We have undertaken an assessment of earthquake magnitudes in the Pacific Northwest US. Historically, the Pacific Northwest Seismograph Network (PNSN) has utilized the coda duration magnitude (Mc) scale. The PNSN Mc scale was derived by Crosson in 1972 to match Local (ML or Richter) Magnitudes determined from amplitude measurements made on a Wood-Anderson seismograph located in Seattle. The Mc method of determining earthquake magnitude has the advantage that it can be used even with seismic records whose amplitudes are off-scale, as was common with early seismographs having low dynamic-range.

The introduction of wide dynamic-range digital seismographs and accelerometers has made possible the direct calculation of ML from the amplitudes of seismic waves. We have computed the ML of 76 earthquakes that occurred from 2000-2003 with 2.5<M<6.8 using observations from a total of 2812 seismograms. We utilized a method of Joint Magnitude Determination in which earthquake magnitudes and station corrections are determined simultaneously for all earthquakes. The computed magnitude corrections at the stations range between -0.4 to +0.4 magnitude-units.

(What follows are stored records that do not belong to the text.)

-- ==== Sys2Proof/Tests/Slice0.lean ====
section
/-! SUPPORT. Tests of single steps and single words, and a witness for the hypotheses of each obligation that has some.

Expected values are those of `95_test_vectors.md` (V1 to V57, P1 to P6) and of the worked encodings of R121; a test names its vector. The
start state `base` is the vectors' `S0` with the four PSG ports driven to 0. -/

namespace Sys2Proof.Tests

-- One after another: kernel evaluations that run side by side take a thread each.
set_option Elab.async false

open Sys2Proof Sys2Proof.Machine

/-! ### Helpers -/

/-- `S0` of `95_test_vectors.md` with `PSG.SET c, 0` for the four channels, its trace left empty. -/
def base : State :=
  { State.reset with
    sched := { now := 0, evq := [⟨512, .mixer, 0⟩, ⟨32768, .sequencer, 1⟩], seqCtr := 2 }
    csr := { State.reset.csr with sndbias := 512#32 }
    ports := { psgIn := ⟨0, 0, 0, 0⟩, devRate := 32768#32, devOk := true }
    mix := { epoch := 0, n := 1 }
    rs := { variant := .cosine, shift := 1, phase := 0 }
    ring := { data := List.replicate 256 zeroSample, head := 0, tail := 1 }
    rbb := { data := List.replicate 8 zeroSample16, currentBlock := 0, size := 0 }
    rbbConstructed := true
    devOpen := true
    known :=
      { sndctlL := true, sndctlH := true, sndbias := true, psgIn := ⟨true, true, true, true⟩, dev := true, apu := true,
        ring := true } }

/-- Power-on with the device ports driven: `DEV.SET 1, 32768`. -/
def booting : State :=
  { State.reset with
    ports := { State.reset.ports with devRate := 32768#32, devOk := true }
    known := { State.reset.known with dev := true } }

/-- `base` after `APU.OFF`. -/
def tornDown : State := { base with rbbConstructed := false, devOpen := false, sched := { base.sched with evq := [] } }

/-- `base` with its block buffer holding the given slots and queue. -/
def withBlocks (currentBlock size : Nat) (data : List (Stereo Half)) : State :=
  { base with rbb := { data := data, currentBlock := currentBlock, size := size } }

/-- `k` samples `(1, 1)`, `(2, 2)`, ... and silence in the rest of the eight slots. -/
def filled (k : Nat) : List (Stereo Half) :=
  (List.range 8).map (fun j => if j < k then ⟨BitVec.ofNat 16 (j + 1), BitVec.ofNat 16 (j + 1)⟩ else zeroSample16)

/-- `base` with a four-slot tap ring (`RB_N = 4`, as V20 has it) holding the given samples. -/
def withRing (head tail : Nat) (data : List (Stereo Rat)) : State :=
  { base with cfg := { base.cfg with rbN := 4 }, ring := { data := data, head := head, tail := tail } }

/-- V8's register writes on `base`: channel 0 on both sides at 16, master 7, factor 4. -/
def volumeAndBias : State :=
  { base with
    csr := { base.csr with sndctlL := 0x1177#32, sndctlH := 0x0002#32 }
    ports := { base.ports with psgIn := ⟨16, 0, 0, 0⟩ } }

/-- The state a step ends in, if it is a next state. -/
def after : Outcome → Option State
  | .next t => some t
  | .fault _ => none
  | .refused _ => none

/-- What the step of a command word leaves, from the state `s`. -/
def run (w : Nat) (s : State) : Option State := after (step (s.withFetchWord 64 w))

/-- Why the step of a command word is refused, if it is. -/
def refusal (w : Nat) (s : State) : Option Refusal :=
  match step (s.withFetchWord 64 w) with
  | .next _ => none
  | .fault _ => none
  | .refused r => some r

/-- What the step of a command word adds to the trace of a state whose trace is empty. -/
def trace (w : Nat) (s : State) : Option (List OutEvent) := (run w s).map (·.out)

/-- A next state with a property that can be computed. -/
theorem next_with {o : Outcome} {p : State → Bool} (h : (after o).any p = true) : ∃ t, o = .next t ∧ p t = true := by
  cases o with
  | next t => exact ⟨t, rfl, by simpa [after] using h⟩
  | fault _ => simp [after] at h
  | refused _ => simp [after] at h

/-- `base` meets the invariant. -/
theorem base_inv : Inv base where
  cfg_wf := by decide
  mem_wf := by decide
  queue_sorted := by decide
  queue_seq := by decide
  queue_target := by decide
  now_range := by decide
  fifo_range := by intro f; cases f <;> decide
  pipe_range := by intro f; cases f <;> decide
  sndctlL_reserved := by decide
  sndctlH_reserved := by decide
  sndbias_range := by decide
  outvol_range := by decide
  interp_range := by decide
  mixmode_range := by decide
  psg_range := by intro c; cases c <;> decide
  shift_pos := by decide +kernel
  phase_nonneg := by decide +kernel
  ring_ok := ⟨by decide +kernel, by decide⟩
  rbb_ok := fun _ => ⟨by decide, by decide, by decide⟩
  rbb_known := by decide
  apu_known := by decide
  mutex_free := rfl
  err_range := by decide
  err_fault := by decide
  device := by decide
  no_dispatch := rfl

/-- `tornDown` meets it. -/
theorem tornDown_inv : Inv tornDown :=
  { base_inv with
    queue_sorted := by decide
    queue_seq := by decide
    queue_target := by decide
    rbb_ok := (fun h => nomatch h)
    rbb_known := by decide
    device := by decide }

/-- A buffer in range keeps the invariant. -/
theorem withBlocks_inv {k size : Nat} {data : List (Stereo Half)} (hd : data.length = 8) (hk : k < 2) (hs : size < 8) :
    Inv (withBlocks k size data) :=
  { base_inv with rbb_ok := fun _ => ⟨hd, hk, hs⟩ }

/-! ### Well-formed operands: R106, R118 (V50b) -/

theorem test_wf_refuses_each_bad_operand :
    ∀ i ∈ ([ .schAdd 2 0, .tmrOvf 0 2, .tmrOvf 0 0, .fifoWr 2 0, .csrWr 7 0, .csrRd 9, .psgSet 4 0, .psgSet 0 128, .psgSet 0 (-129),
             .devSet 2 0, .cbReq 6 0 ] : List Instr), i.wf Config.ref = false := by decide

theorem test_wf_admits_the_last_good_operand :
    ∀ i ∈ ([ .schAdd 1 (-1), .tmrOvf 255 1, .fifoWr 1 0, .csrWr 6 0, .csrRd 8, .psgSet 3 127, .psgSet 0 (-128), .devSet 1 0,
             .cbReq 0 0 ] : List Instr), i.wf Config.ref = true := by decide

/-- R6's constraints, one broken at a time. -/
theorem test_cfg_wf_refuses_each_bad_parameter :
    ∀ c ∈ [ { Config.ref with cpsNum := 0 }, { Config.ref with cpsDen := 0 }, { Config.ref with seqCycles := 0 },
            { Config.ref with srcRate := 0 }, { Config.ref with psgW := 1 }, { Config.ref with psgW := 17 },
            { Config.ref with masterW := 5 }, { Config.ref with masterNum := [] }, { Config.ref with psgDiv := 0 },
            { Config.ref with biasW := 17 }, { Config.ref with biasReset := 1024 }, { Config.ref with satMin := 1023 } ] ++
          [ { Config.ref with normScale := 0 }, { Config.ref with s16Scale := 0 }, { Config.ref with s16Scale := 32769 },
            { Config.ref with fifoCap := 3 }, { Config.ref with rbbN := 0 }, { Config.ref with rbbB := 0 },
            { Config.ref with rbN := 255 } ],
      c.wf = false := by decide

theorem test_ref_wf : Config.ref.wf = true := by decide

/-! ### Decoding: words written out from R102 to R106, R121 -/

theorem test_decode_scheduler :
    decodeTableWord 64 0x010000000000000A = some (.schAdd 0 10) ∧ decodeTableWord 64 0x01010000FFFFFFFF = some (.schAdd 1 (-1)) ∧
    decodeTableWord 64 0x0200000000000200 = some (.schAdv 512) ∧ decodeTableWord 64 0x0300000000000000 = some .schNow ∧
    decodeTableWord 8 0x00 = some .evMixer ∧ decodeTableWord 8 0x01 = some .evSeq := by decide

theorem test_decode_ring :
    decodeTableWord 64 0x10000000FFFF0001 = some (.rbPush 1 (-1)) ∧ decodeTableWord 64 0x1100000000000000 = some .rbPop ∧
    decodeTableWord 64 0x1200000200000000 = some (.rbPeek 2) ∧ decodeTableWord 64 0x1300000000000000 = some .rbAvail ∧
    decodeTableWord 64 0x1400000000000000 = some .rbReset := by decide

theorem test_decode_block_buffer :
    decodeTableWord 64 0x200000000002FFFF = some (.rbbPush (-1) 2) ∧ decodeTableWord 64 0x2100000000000000 = some .rbbPopb ∧
    decodeTableWord 64 0x2200000000000000 = some .rbbData ∧ decodeTableWord 64 0x2300000000000000 = some .rbbBack ∧
    decodeTableWord 64 0x2400000000000000 = some .rbbSize ∧ decodeTableWord 64 0x2500000000000000 = some .rbbCpb := by decide

theorem test_decode_resampler :
    decodeTableWord 64 0x300080000000BB80 = some (.rsRate 32768 48000) ∧
    decodeTableWord 64 0x30ABCDEF00000001 = some (.rsRate 0xABCDEF 1) ∧
    decodeTableWord 64 0x31000000FFF90007 = some (.rsWrite 7 (-7)) := by decide

theorem test_decode_apu_and_callback :
    decodeTableWord 64 0x4000000000000000 = some .apuReset ∧ decodeTableWord 64 0x4100000000000000 = some .apuOff ∧
    decodeTableWord 64 0x5000002000001000 = some (.cbReq 32 0x1000) := by decide

theorem test_decode_ports :
    decodeTableWord 64 0x4805000100000000 = some (.tmrOvf 5 1) ∧ decodeTableWord 64 0x4901000000000008 = some (.fifoWr 1 8) ∧
    decodeTableWord 64 0x4A01000000000302 = some (.csrWr 1 0x302) ∧ decodeTableWord 64 0x4B07000000000000 = some (.csrRd 7) ∧
    decodeTableWord 64 0x4C00000000000010 = some (.psgSet 0 16) ∧
    decodeTableWord 64 0x4D01000000008000 = some (.devSet 1 32768) := by decide

/-- One word field by field (R102): `op` 63:56, `a` 55:48, `b` 47:32, `d` 31:0, in binary. -/
theorem test_decode_bit_by_bit :
    decodeCommand (0b01001000#8 ++ 0b00000101#8 ++ 0b0000000000000001#16 ++ 0b00000000000000000000000000000000#32) =
      .ok (.tmrOvf 5 1) := by decide

/-- R115, R116, R105: reserved opcodes, unused fields that are not zero, a class of another block. -/
theorem test_decode_refuses :
    decode (.command 0x0000000000000000#64) = .error .reservedOpcode ∧
    decode (.command 0x0400000000000000#64) = .error .reservedOpcode ∧
    decode (.command 0xFF00000000000000#64) = .error .reservedOpcode ∧
    decode (.command 0x0300000000000001#64) = .error .unusedField ∧
    decode (.command 0x4B07000000000001#64) = .error .unusedField ∧
    decode (.command 0x1201000200000000#64) = .error .unusedField ∧
    decode (.event 0x02#8) = .error .reservedClass := by decide

/-- R120: the three pseudo-commands are other spellings of core commands. -/
theorem test_pseudo_commands :
    encode (.rbWrite 1 (-1)) = .command 0x10000000FFFF0001#64 ∧ encode .rbRead = .command 0x1100000000000000#64 ∧
    encode .schTick = .command 0x0200000000000001#64 := by decide

/-- R101: the callback's word on the E port. -/
theorem test_step_refuses_wrong_port :
    step (placeCommand base ⟨.e, 0x5000002000001000#64⟩) = .refused .wrongPort := by rfl

/-- R22: the program has ended. -/
theorem test_step_at_the_end : step base = .refused .programEnded := by rfl

/-! ### The scheduler -/

/-- V10: a negative delay in a `RELEASE` build. -/
theorem test_schAdd_clamps :
    (run 0x01010000FFFFFFFF base).map (·.sched.evq) =
      some [⟨0, .sequencer, 2⟩, ⟨512, .mixer, 0⟩, ⟨32768, .sequencer, 1⟩] := by decide +kernel

/-- V11: the same in a `DEBUG` build. -/
theorem test_schAdd_debug :
    (run 0x01010000FFFFFFFF { base with cfg := { base.cfg with build := .debug } }).map
      (fun t => (t.errCode, t.sched.evq, t.sched.seqCtr, t.pc, t.faulted)) =
      some (5, base.sched.evq, 2, 0, true) := by decide +kernel

/-- V12: equal targets run in the order of insertion. -/
theorem test_schAdv_ties :
    (run 0x0200000000000007 { base with sched := { base.sched with evq := [⟨7, .sequencer, 2⟩, ⟨7, .mixer, 3⟩], seqCtr := 4 } }).map
      (fun t => (t.out, t.rbb.size, t.sched.evq)) =
      some ([.psgTick .ch0, .psgTick .ch1, .psgTick .ch2, .psgTick .ch3], 1,
        [⟨1024, .mixer, 5⟩, ⟨32775, .sequencer, 4⟩]) := by decide +kernel
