-- ==== Sys2Proof/Machine/Mem.lean ====
section
/-! DEFINITION. The one memory of the model: bytes by location, in canonical form, and where each store
of the part lies in it. -/

namespace Sys2Proof.Machine

/-- The byte at a location; an unlisted location reads as 0 (log 2). -/
def mget : Memory → Nat → Byte
  | [], _ => 0
  | (i, v) :: m, a => if i = a then v else if a < i then 0 else mget m a

/-- A memory with one byte written; writing 0 removes the entry, so that equal memories are equal data. -/
def mset : Memory → Nat → Byte → Memory
  | [], a, v => if v = 0 then [] else [(a, v)]
  | (i, w) :: m, a, v =>
    if a < i then (if v = 0 then (i, w) :: m else (a, v) :: (i, w) :: m)
    else if a = i then (if v = 0 then m else (a, v) :: m)
    else (i, w) :: mset m a v

/-- `n` bytes from location `a` upward. -/
def mgets (m : Memory) (a : Nat) : Nat → List Byte
  | 0 => []
  | n + 1 => mget m a :: mgets m (a + 1) n

/-- A list of bytes written from location `a` upward. -/
def msets (m : Memory) (a : Nat) : List Byte → Memory
  | [] => m
  | b :: bs => msets (mset m a b) (a + 1) bs

/-- Every byte of locations [lo, hi) set to 0. -/
def mclear (m : Memory) (lo hi : Nat) : Memory := m.filter fun c => c.1 < lo || hi ≤ c.1

/-- The canonical form: strictly rising locations above `lo`, no entry equal to 0. -/
def memWfFrom : Nat → Memory → Bool
  | _, [] => true
  | lo, (i, v) :: m => lo ≤ i && v != 0 && memWfFrom (i + 1) m

/-- The canonical form of a memory. -/
def Memory.wf (m : Memory) : Bool := memWfFrom 0 m

/-- A little-endian number of `n` bytes. -/
def mnum (m : Memory) (a n : Nat) : Nat := leNat (mgets m a n)

/-! ## Locations (R17, R29, R31, R32, R72, R105, R398) -/

/-- End of the HBM range (R29). -/
def hbmEnd : Nat := 2 ^ 38
/-- Start of the host window (R29). -/
def hostBase : Nat := 2 ^ 47
/-- Global scratch aperture (R17); slice bytes are kept at their aperture address. -/
def apBase : Nat := 0x000FC00000000000
def apEnd : Nat := 0x000FC00030000000
/-- Local slice alias (R18). -/
def alBase : Nat := 0x000FD00000000000
/-- Privileged register window (R24). -/
def winBase : Nat := 0x000FE00000000000
/-- Trigger window (R28). -/
def trigBase : Nat := 0x000FE80000000000
/-- Start of the reserved region (R15). -/
def resvBase : Nat := 0x000FF00000000000
/-- Location of offset `o` of the slice of core `n`. -/
def sliceLoc (n o : Nat) : Nat := apBase + n * 0x400000 + o
/-- Location of a physical address of peer `k`. -/
def peerLoc (k pa : Nat) : Nat := 2 ^ 56 + k * 2 ^ 48 + pa
/-- Location that names byte 0 of the logical block whose packed home is at `pa`; it holds no byte (R106). -/
def packLoc (pa : Nat) : Nat := 2 ^ 58 + 2 * pa
/-- Location of byte `b` of accumulator tile `t` of core `n` (R72). -/
def accLoc (n t b : Nat) : Nat := 2 ^ 60 + n * 2 ^ 20 + t * 512 + b
/-- Location of the companion of the 256-byte piece that holds `pa` (R105). -/
def compLoc (pa : Nat) : Nat := 2 ^ 61 + pa / 256 * 32
/-- Location of a flash byte; flash bytes are stored complemented, so that an unlisted byte reads as the
erased value 0xFF (R398). -/
def flashLoc (o : Nat) : Nat := 2 ^ 62 + o

/-- Register-space bytes as 32-bit lanes, lane 0 first. -/
def lanesAt (m : Memory) (a : Nat) : Nat → Vec
  | 0 => []
  | n + 1 => BitVec.ofNat 32 (mnum m a 4) :: lanesAt m (a + 4) n

/-- Lanes as bytes. -/
def lanesBytes : Vec → List Byte
  | [] => []
  | l :: v => leBytes 4 l.toNat ++ lanesBytes v

/-- Bytes as lanes. -/
def bytesLanes (bs : List Byte) : Nat → Vec
  | 0 => []
  | n + 1 => BitVec.ofNat 32 (leNat (bs.take 4)) :: bytesLanes (bs.drop 4) n

/-- A vector of zeros. -/
def vzero : Vec := List.replicate 128 0

end Sys2Proof.Machine
end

On average, the magnitude corrections are correlated with, and can be predicted from, the NEHRP soil classification assigned to each site. Computed magnitudes tend to be higher at sites where the estimated surface shear wave velocity is low. The variations in computed magnitude do not seem to depend on the presence of deep-basin structures in the subsurface. On the other hand, such structures have been shown to affect the amplitudes of low-frequency seismic waves. This apparent discrepancy is probably due to the fact that Richter magnitudes are intrinsically sensitive to higher frequency ground motions. We conclude that variations in Richter magnitude can be used to detect shallow subsurface site conditions likely to affect earthquake shaking.